Solved – the relationship between independent component analysis and factor analysis

factor analysisindependent component analysismultivariate analysis

I am new to Independent Component Analysis (ICA) and have just a rudimentary understanding of the the method. It seems to me that ICA is similar to Factor Analysis (FA) with one exception: ICA assumes that the observed random variables are a linear combination of independent components/factors that are non-gaussian whereas the classical FA model assumes that the observed random variables are a linear combination of correlated, gaussian components/factors.

Is the above accurate?

Best Answer

enter image description here

FA, PCA, and ICA, are all 'related', in as much as all three of them seek basis vectors that the data is projected against, such that you maximize insert-criteria-here. Think of the basis vectors as just encapsulating linear combinations.

For example, lets say your data matrix $\mathbf Z$ was a $2$ x $N$ matrix, that is, you have two random variables, and $N$ observations of them each.

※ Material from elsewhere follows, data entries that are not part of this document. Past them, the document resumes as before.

/-! ## State.onTmk -/

@[simp] theorem State.onTmk_tmk (s : State) (f : MeterState → MeterState) : (State.onTmk s f).tmk = f s.tmk := rfl
@[simp] theorem State.onTmk_part (s : State) (f : MeterState → MeterState) : (State.onTmk s f).part = s.part := rfl
@[simp] theorem State.onTmk_regs (s : State) (f : MeterState → MeterState) : (State.onTmk s f).regs = s.regs := rfl
@[simp] theorem State.onTmk_rst (s : State) (f : MeterState → MeterState) : (State.onTmk s f).rst = s.rst := rfl
@[simp] theorem State.onTmk_pwr (s : State) (f : MeterState → MeterState) : (State.onTmk s f).pwr = s.pwr := rfl
@[simp] theorem State.onTmk_hst (s : State) (f : MeterState → MeterState) : (State.onTmk s f).hst = s.hst := rfl
@[simp] theorem State.onTmk_stg (s : State) (f : MeterState → MeterState) : (State.onTmk s f).stg = s.stg := rfl
@[simp] theorem State.onTmk_tabs (s : State) (f : MeterState → MeterState) : (State.onTmk s f).tabs = s.tabs := rfl
@[simp] theorem State.onTmk_evt (s : State) (f : MeterState → MeterState) : (State.onTmk s f).evt = s.evt := rfl
@[simp] theorem State.onTmk_gen (s : State) (f : MeterState → MeterState) : (State.onTmk s f).gen = s.gen := rfl
@[simp] theorem State.onTmk_rdg (s : State) (f : MeterState → MeterState) : (State.onTmk s f).rdg = s.rdg := rfl
@[simp] theorem State.onTmk_fst (s : State) (f : MeterState → MeterState) : (State.onTmk s f).fst = s.fst := rfl
@[simp] theorem State.onTmk_links (s : State) (f : MeterState → MeterState) : (State.onTmk s f).links = s.links := rfl
@[simp] theorem State.onTmk_thm (s : State) (f : MeterState → MeterState) : (State.onTmk s f).thm = s.thm := rfl
@[simp] theorem State.onTmk_drv (s : State) (f : MeterState → MeterState) : (State.onTmk s f).drv = s.drv := rfl
@[simp] theorem State.onTmk_pipe (s : State) (f : MeterState → MeterState) : (State.onTmk s f).pipe = s.pipe := rfl
@[simp] theorem State.onTmk_cal (s : State) (f : MeterState → MeterState) : (State.onTmk s f).cal = s.cal := rfl
@[simp] theorem State.onTmk_pnl (s : State) (f : MeterState → MeterState) : (State.onTmk s f).pnl = s.pnl := rfl
@[simp] theorem State.onTmk_hrt (s : State) (f : MeterState → MeterState) : (State.onTmk s f).hrt = s.hrt := rfl
@[simp] theorem State.onTmk_bnk (s : State) (f : MeterState → MeterState) : (State.onTmk s f).bnk = s.bnk := rfl
@[simp] theorem State.onTmk_win (s : State) (f : MeterState → MeterState) : (State.onTmk s f).win = s.win := rfl
@[simp] theorem State.onTmk_mag (s : State) (f : MeterState → MeterState) : (State.onTmk s f).mag = s.mag := rfl
@[simp] theorem State.onTmk_thc (s : State) (f : MeterState → MeterState) : (State.onTmk s f).thc = s.thc := rfl
@[simp] theorem State.onTmk_jtag (s : State) (f : MeterState → MeterState) : (State.onTmk s f).jtag = s.jtag := rfl
@[simp] theorem State.onTmk_fmask (s : State) (f : MeterState → MeterState) : (State.onTmk s f).fmask = s.fmask := rfl
@[simp] theorem State.onTmk_aon (s : State) (f : MeterState → MeterState) : (State.onTmk s f).aon = s.aon := rfl
@[simp] theorem State.onTmk_freeN (s : State) (f : MeterState → MeterState) : (State.onTmk s f).freeN = s.freeN := rfl
@[simp] theorem State.onTmk_fsEpoch (s : State) (f : MeterState → MeterState) : (State.onTmk s f).fsEpoch = s.fsEpoch := rfl
@[simp] theorem State.onTmk_out (s : State) (f : MeterState → MeterState) : (State.onTmk s f).out = s.out := rfl
@[simp] theorem State.onTmk_pending (s : State) (f : MeterState → MeterState) : (State.onTmk s f).pending = s.pending := rfl
@[simp] theorem State.onTmk_reg (s : State) (f : MeterState → MeterState) (a : Nat) : (State.onTmk s f).reg a = s.reg a := rfl
@[simp] theorem State.onTmk_getF (s : State) (f : MeterState → MeterState) (a : Nat) (fl : Fld) : (State.onTmk s f).getF a fl = s.getF a fl := rfl
@[simp] theorem State.onTmk_flag (s : State) (f : MeterState → MeterState) (a : Nat) (fl : Fld) : (State.onTmk s f).flag a fl = s.flag a fl := rfl
@[simp] theorem State.onTmk_isOn (s : State) (f : MeterState → MeterState) (d : Nat) : (State.onTmk s f).isOn d = s.isOn d := rfl
@[simp] theorem State.onTmk_isReady (s : State) (f : MeterState → MeterState) (b : Nat) : (State.onTmk s f).isReady b = s.isReady b := rfl

/-! ## State.setClient -/

@[simp] theorem State.setClient_part (s : State) (c : Nat) (k : Client) : (State.setClient s c k).part = s.part := rfl
@[simp] theorem State.setClient_regs (s : State) (c : Nat) (k : Client) : (State.setClient s c k).regs = s.regs := rfl
@[simp] theorem State.setClient_rst (s : State) (c : Nat) (k : Client) : (State.setClient s c k).rst = s.rst := rfl
@[simp] theorem State.setClient_pwr (s : State) (c : Nat) (k : Client) : (State.setClient s c k).pwr = s.pwr := rfl
@[simp] theorem State.setClient_stg (s : State) (c : Nat) (k : Client) : (State.setClient s c k).stg = s.stg := rfl
@[simp] theorem State.setClient_tabs (s : State) (c : Nat) (k : Client) : (State.setClient s c k).tabs = s.tabs := rfl
@[simp] theorem State.setClient_evt (s : State) (c : Nat) (k : Client) : (State.setClient s c k).evt = s.evt := rfl
@[simp] theorem State.setClient_gen (s : State) (c : Nat) (k : Client) : (State.setClient s c k).gen = s.gen := rfl
@[simp] theorem State.setClient_rdg (s : State) (c : Nat) (k : Client) : (State.setClient s c k).rdg = s.rdg := rfl
@[simp] theorem State.setClient_fst (s : State) (c : Nat) (k : Client) : (State.setClient s c k).fst = s.fst := rfl
@[simp] theorem State.setClient_links (s : State) (c : Nat) (k : Client) : (State.setClient s c k).links = s.links := rfl
@[simp] theorem State.setClient_thm (s : State) (c : Nat) (k : Client) : (State.setClient s c k).thm = s.thm := rfl
@[simp] theorem State.setClient_drv (s : State) (c : Nat) (k : Client) : (State.setClient s c k).drv = s.drv := rfl
@[simp] theorem State.setClient_pipe (s : State) (c : Nat) (k : Client) : (State.setClient s c k).pipe = s.pipe := rfl
@[simp] theorem State.setClient_cal (s : State) (c : Nat) (k : Client) : (State.setClient s c k).cal = s.cal := rfl
@[simp] theorem State.setClient_pnl (s : State) (c : Nat) (k : Client) : (State.setClient s c k).pnl = s.pnl := rfl
@[simp] theorem State.setClient_hrt (s : State) (c : Nat) (k : Client) : (State.setClient s c k).hrt = s.hrt := rfl
@[simp] theorem State.setClient_bnk (s : State) (c : Nat) (k : Client) : (State.setClient s c k).bnk = s.bnk := rfl
@[simp] theorem State.setClient_win (s : State) (c : Nat) (k : Client) : (State.setClient s c k).win = s.win := rfl
@[simp] theorem State.setClient_mag (s : State) (c : Nat) (k : Client) : (State.setClient s c k).mag = s.mag := rfl
@[simp] theorem State.setClient_thc (s : State) (c : Nat) (k : Client) : (State.setClient s c k).thc = s.thc := rfl
@[simp] theorem State.setClient_tmk (s : State) (c : Nat) (k : Client) : (State.setClient s c k).tmk = s.tmk := rfl
@[simp] theorem State.setClient_jtag (s : State) (c : Nat) (k : Client) : (State.setClient s c k).jtag = s.jtag := rfl
@[simp] theorem State.setClient_fmask (s : State) (c : Nat) (k : Client) : (State.setClient s c k).fmask = s.fmask := rfl
@[simp] theorem State.setClient_aon (s : State) (c : Nat) (k : Client) : (State.setClient s c k).aon = s.aon := rfl
@[simp] theorem State.setClient_freeN (s : State) (c : Nat) (k : Client) : (State.setClient s c k).freeN = s.freeN := rfl
@[simp] theorem State.setClient_fsEpoch (s : State) (c : Nat) (k : Client) : (State.setClient s c k).fsEpoch = s.fsEpoch := rfl
@[simp] theorem State.setClient_out (s : State) (c : Nat) (k : Client) : (State.setClient s c k).out = s.out := rfl
@[simp] theorem State.setClient_pending (s : State) (c : Nat) (k : Client) : (State.setClient s c k).pending = s.pending := rfl
@[simp] theorem State.setClient_getF (s : State) (c : Nat) (k : Client) (a : Nat) (fl : Fld) : (State.setClient s c k).getF a fl = s.getF a fl := rfl
@[simp] theorem State.setClient_flag (s : State) (c : Nat) (k : Client) (a : Nat) (fl : Fld) : (State.setClient s c k).flag a fl = s.flag a fl := rfl
@[simp] theorem State.setClient_isOn (s : State) (c : Nat) (k : Client) (d : Nat) : (State.setClient s c k).isOn d = s.isOn d := rfl
@[simp] theorem State.setClient_isReady (s : State) (c : Nat) (k : Client) (b : Nat) : (State.setClient s c k).isReady b = s.isReady b := rfl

Then lets say you found a basis vector of $\mathbf w = \begin{bmatrix}0.1 \\-4 \end{bmatrix}$. When you extract (the first) signal, (call it the vector $\mathbf y$), it is done as so:

$$ \mathbf {y = w^{\mathrm T}Z} $$

This just means "Multiply 0.1 by the first row of your data, and subtract 4 times the second row of your data". Then this gives $\mathbf y$, which is of course a $1$ x $N$ vector that has the property that you maximized its insert-criteria-here.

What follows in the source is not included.